Exercise brief: Go through the data below. Pull out every line that has the word "holds".

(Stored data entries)

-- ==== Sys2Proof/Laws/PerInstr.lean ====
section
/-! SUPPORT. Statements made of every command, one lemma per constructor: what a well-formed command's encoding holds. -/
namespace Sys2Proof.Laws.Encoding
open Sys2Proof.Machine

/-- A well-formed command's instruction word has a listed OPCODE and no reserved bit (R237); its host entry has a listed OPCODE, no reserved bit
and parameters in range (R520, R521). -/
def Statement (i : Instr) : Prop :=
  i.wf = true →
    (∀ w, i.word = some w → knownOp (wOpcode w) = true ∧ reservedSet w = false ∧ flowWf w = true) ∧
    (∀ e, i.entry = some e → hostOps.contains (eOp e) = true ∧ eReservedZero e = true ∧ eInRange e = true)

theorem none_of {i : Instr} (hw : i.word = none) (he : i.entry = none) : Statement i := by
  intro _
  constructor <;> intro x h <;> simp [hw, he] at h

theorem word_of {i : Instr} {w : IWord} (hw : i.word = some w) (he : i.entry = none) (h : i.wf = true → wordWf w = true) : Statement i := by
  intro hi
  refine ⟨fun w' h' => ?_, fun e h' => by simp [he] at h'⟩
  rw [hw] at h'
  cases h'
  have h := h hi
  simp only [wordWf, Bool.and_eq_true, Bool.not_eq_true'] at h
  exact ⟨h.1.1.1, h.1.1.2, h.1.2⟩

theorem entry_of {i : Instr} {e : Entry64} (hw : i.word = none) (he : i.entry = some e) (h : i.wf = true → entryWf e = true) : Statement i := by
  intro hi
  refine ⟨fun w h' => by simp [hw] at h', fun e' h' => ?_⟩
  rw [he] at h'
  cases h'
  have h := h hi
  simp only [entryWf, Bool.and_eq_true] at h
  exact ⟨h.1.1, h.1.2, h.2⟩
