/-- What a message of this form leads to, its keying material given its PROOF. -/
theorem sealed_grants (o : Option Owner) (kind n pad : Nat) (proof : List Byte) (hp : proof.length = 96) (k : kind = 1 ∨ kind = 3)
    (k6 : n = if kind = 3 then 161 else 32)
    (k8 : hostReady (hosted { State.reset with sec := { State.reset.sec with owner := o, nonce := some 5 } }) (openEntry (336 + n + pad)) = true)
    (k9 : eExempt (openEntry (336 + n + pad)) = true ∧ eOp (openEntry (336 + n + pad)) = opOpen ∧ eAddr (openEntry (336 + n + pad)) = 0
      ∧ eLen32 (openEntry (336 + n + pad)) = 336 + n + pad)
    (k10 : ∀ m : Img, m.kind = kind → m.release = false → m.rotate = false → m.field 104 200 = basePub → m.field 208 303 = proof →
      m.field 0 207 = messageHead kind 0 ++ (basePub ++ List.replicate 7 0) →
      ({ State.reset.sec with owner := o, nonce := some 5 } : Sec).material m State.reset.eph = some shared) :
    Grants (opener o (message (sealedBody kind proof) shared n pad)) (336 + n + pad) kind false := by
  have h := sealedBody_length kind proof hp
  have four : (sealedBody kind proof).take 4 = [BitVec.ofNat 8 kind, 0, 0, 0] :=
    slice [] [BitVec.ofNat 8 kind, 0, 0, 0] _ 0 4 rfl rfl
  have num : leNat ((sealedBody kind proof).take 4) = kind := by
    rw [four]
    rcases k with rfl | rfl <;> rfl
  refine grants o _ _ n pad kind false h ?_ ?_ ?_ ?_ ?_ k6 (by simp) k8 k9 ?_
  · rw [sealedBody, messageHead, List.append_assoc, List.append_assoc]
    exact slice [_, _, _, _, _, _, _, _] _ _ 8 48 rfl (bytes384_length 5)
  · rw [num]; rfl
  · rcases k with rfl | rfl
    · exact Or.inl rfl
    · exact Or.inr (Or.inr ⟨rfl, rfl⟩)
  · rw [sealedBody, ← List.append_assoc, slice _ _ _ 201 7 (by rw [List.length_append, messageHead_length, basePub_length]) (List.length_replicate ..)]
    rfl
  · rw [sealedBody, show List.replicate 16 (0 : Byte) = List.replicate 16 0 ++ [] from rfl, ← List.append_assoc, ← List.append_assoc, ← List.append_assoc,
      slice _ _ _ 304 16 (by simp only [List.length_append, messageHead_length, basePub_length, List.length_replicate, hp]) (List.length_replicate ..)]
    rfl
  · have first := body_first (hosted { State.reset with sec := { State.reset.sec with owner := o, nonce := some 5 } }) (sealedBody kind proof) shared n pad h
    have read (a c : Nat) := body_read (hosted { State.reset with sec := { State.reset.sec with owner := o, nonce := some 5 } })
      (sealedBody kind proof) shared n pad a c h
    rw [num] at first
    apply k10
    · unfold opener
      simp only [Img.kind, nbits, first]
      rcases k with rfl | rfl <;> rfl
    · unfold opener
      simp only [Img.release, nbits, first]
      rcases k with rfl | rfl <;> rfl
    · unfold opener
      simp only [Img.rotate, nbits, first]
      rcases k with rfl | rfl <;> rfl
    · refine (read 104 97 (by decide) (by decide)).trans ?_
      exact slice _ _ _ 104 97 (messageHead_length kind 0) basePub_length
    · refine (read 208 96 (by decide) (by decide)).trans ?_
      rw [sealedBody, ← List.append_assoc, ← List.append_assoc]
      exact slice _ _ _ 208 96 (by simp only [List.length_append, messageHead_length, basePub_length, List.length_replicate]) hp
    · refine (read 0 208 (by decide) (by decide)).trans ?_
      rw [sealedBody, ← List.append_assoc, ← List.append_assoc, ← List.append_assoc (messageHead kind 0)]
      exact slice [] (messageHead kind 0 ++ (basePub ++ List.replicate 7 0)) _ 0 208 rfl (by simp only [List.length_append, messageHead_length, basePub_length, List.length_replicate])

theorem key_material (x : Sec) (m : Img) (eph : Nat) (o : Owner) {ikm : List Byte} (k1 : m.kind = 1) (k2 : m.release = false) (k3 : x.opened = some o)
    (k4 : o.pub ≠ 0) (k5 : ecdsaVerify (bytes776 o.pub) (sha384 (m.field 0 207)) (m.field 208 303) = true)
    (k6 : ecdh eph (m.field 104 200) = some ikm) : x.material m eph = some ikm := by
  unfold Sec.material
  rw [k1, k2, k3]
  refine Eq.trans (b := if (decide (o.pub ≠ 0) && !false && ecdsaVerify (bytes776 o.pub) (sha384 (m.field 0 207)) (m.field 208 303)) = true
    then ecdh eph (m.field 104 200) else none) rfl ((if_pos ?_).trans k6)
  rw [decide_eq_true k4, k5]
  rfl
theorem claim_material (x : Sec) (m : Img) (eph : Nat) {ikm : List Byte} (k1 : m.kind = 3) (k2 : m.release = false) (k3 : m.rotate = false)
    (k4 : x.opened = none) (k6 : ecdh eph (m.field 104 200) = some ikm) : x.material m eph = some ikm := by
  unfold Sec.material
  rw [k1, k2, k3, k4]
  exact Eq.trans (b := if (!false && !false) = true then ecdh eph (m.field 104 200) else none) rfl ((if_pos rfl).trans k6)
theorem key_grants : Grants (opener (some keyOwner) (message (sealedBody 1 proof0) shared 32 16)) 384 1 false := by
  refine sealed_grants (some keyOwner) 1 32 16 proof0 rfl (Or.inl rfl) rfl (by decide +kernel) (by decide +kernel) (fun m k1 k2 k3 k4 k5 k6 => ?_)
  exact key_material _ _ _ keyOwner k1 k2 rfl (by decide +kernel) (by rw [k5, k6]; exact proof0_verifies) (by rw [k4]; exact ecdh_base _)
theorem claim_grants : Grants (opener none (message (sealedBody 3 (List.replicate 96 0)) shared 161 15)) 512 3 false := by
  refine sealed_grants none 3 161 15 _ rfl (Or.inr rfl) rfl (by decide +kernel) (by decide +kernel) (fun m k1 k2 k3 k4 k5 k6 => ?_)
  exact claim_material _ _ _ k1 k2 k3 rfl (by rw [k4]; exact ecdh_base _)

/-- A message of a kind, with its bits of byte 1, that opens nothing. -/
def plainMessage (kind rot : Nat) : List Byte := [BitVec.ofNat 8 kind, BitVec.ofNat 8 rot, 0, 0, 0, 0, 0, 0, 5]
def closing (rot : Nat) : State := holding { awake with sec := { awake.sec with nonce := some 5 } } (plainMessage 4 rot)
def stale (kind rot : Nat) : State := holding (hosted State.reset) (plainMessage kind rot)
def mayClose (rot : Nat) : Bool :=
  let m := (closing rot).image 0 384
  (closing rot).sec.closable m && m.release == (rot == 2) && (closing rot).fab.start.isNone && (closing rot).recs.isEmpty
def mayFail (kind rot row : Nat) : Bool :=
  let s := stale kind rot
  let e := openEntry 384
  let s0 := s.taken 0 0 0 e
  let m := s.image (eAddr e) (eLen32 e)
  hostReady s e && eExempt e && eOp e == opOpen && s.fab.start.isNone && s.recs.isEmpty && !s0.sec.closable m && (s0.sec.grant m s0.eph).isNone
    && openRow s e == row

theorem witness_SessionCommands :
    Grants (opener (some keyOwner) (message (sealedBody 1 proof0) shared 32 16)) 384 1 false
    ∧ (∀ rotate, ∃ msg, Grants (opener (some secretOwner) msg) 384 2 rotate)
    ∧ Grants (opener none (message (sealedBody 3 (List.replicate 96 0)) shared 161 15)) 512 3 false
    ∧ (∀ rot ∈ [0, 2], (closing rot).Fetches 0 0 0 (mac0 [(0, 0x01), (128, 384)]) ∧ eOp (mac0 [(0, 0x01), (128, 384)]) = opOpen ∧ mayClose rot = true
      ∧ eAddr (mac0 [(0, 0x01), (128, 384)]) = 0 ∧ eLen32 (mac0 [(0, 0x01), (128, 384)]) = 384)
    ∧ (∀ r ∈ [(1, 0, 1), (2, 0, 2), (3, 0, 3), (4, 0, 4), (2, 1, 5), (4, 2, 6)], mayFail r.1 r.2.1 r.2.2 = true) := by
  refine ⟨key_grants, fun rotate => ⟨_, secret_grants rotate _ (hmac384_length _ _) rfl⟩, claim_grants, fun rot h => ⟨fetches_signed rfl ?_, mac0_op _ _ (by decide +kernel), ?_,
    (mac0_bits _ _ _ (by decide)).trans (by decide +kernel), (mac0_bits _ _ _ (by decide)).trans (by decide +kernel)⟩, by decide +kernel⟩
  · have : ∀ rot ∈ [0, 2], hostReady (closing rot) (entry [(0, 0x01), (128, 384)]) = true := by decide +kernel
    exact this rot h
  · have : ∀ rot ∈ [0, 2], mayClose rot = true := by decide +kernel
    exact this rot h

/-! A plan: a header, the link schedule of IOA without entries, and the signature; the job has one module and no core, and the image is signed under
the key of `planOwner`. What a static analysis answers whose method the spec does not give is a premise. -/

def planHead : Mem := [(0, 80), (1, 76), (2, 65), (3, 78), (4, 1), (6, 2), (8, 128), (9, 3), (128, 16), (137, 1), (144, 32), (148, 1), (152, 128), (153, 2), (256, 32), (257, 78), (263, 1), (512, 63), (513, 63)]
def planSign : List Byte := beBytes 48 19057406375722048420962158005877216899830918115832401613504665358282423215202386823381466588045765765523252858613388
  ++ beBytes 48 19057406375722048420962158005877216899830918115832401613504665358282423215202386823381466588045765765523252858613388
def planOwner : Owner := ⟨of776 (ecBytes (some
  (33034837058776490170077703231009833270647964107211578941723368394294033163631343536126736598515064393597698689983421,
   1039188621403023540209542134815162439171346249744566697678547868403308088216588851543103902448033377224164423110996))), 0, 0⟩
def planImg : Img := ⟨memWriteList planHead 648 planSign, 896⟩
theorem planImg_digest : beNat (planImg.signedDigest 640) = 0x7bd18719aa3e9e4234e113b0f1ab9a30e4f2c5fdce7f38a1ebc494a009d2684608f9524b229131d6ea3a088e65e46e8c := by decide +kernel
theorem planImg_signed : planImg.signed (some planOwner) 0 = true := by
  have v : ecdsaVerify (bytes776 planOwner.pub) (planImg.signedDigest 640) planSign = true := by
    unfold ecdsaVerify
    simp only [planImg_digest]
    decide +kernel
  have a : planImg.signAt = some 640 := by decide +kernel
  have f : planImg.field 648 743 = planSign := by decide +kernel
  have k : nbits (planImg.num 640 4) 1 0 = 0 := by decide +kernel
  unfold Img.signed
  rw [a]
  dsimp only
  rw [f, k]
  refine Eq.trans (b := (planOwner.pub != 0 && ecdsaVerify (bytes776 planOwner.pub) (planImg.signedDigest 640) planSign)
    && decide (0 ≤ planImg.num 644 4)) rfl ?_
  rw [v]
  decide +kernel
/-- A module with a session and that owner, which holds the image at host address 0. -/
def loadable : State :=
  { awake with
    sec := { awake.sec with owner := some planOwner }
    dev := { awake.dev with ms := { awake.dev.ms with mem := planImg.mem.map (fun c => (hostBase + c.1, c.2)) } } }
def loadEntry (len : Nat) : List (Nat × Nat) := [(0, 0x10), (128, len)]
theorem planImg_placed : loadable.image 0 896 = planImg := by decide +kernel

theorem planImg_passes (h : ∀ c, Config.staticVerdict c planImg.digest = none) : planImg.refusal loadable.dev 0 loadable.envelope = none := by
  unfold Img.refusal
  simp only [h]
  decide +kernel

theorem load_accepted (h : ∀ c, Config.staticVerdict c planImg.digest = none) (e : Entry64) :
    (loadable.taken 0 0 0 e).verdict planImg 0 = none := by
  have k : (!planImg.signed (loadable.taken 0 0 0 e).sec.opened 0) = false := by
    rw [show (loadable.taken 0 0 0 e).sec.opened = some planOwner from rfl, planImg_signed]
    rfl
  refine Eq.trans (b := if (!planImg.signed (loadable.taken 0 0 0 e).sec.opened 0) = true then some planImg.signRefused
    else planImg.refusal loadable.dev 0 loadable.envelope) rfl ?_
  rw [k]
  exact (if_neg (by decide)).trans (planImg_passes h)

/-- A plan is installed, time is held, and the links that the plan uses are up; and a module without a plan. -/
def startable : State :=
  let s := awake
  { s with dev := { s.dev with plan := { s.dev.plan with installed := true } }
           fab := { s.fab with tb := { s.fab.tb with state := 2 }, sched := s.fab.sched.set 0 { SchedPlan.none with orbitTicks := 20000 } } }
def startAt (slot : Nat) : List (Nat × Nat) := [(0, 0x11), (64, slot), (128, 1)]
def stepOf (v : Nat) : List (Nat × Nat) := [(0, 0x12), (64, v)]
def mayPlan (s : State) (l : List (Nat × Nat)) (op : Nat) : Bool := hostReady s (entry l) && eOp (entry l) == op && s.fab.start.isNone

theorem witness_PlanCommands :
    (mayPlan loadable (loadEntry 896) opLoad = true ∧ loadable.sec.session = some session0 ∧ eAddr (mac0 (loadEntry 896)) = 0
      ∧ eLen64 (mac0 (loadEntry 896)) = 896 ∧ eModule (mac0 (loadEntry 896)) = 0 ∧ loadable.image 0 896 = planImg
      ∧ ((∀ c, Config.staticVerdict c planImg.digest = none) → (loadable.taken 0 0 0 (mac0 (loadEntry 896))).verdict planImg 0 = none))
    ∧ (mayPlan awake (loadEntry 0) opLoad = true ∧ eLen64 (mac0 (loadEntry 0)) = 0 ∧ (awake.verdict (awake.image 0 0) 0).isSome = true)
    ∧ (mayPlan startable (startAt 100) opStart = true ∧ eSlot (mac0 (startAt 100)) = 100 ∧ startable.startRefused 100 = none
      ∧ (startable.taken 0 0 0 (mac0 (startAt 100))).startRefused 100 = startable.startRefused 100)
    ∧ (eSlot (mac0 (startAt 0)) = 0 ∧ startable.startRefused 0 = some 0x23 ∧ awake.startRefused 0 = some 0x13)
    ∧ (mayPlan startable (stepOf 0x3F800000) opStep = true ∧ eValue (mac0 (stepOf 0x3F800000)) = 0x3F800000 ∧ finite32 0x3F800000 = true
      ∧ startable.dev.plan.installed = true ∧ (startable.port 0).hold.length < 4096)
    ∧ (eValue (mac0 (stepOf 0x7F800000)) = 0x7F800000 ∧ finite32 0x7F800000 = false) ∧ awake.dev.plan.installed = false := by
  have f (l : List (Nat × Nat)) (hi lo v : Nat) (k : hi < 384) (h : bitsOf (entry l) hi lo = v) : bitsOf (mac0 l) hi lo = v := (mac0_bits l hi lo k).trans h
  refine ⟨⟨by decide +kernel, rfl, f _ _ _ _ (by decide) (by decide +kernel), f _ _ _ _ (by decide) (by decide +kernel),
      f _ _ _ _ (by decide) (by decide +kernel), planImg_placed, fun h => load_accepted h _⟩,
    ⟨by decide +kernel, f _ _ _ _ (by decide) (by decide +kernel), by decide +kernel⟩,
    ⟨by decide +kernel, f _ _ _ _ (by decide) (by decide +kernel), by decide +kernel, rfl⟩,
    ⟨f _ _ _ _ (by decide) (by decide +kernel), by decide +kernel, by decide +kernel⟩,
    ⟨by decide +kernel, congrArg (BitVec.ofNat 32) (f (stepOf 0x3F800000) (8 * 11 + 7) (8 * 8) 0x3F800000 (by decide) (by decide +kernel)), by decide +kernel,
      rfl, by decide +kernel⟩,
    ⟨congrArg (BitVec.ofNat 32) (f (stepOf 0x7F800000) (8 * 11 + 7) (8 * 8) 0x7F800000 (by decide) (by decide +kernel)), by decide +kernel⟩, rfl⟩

Exercise solution:
/-! SUPPORT. Statements made of every command, one lemma per constructor: what a well-formed command's encoding holds. -/
/-- A module with a session and that owner, which holds the image at host address 0. -/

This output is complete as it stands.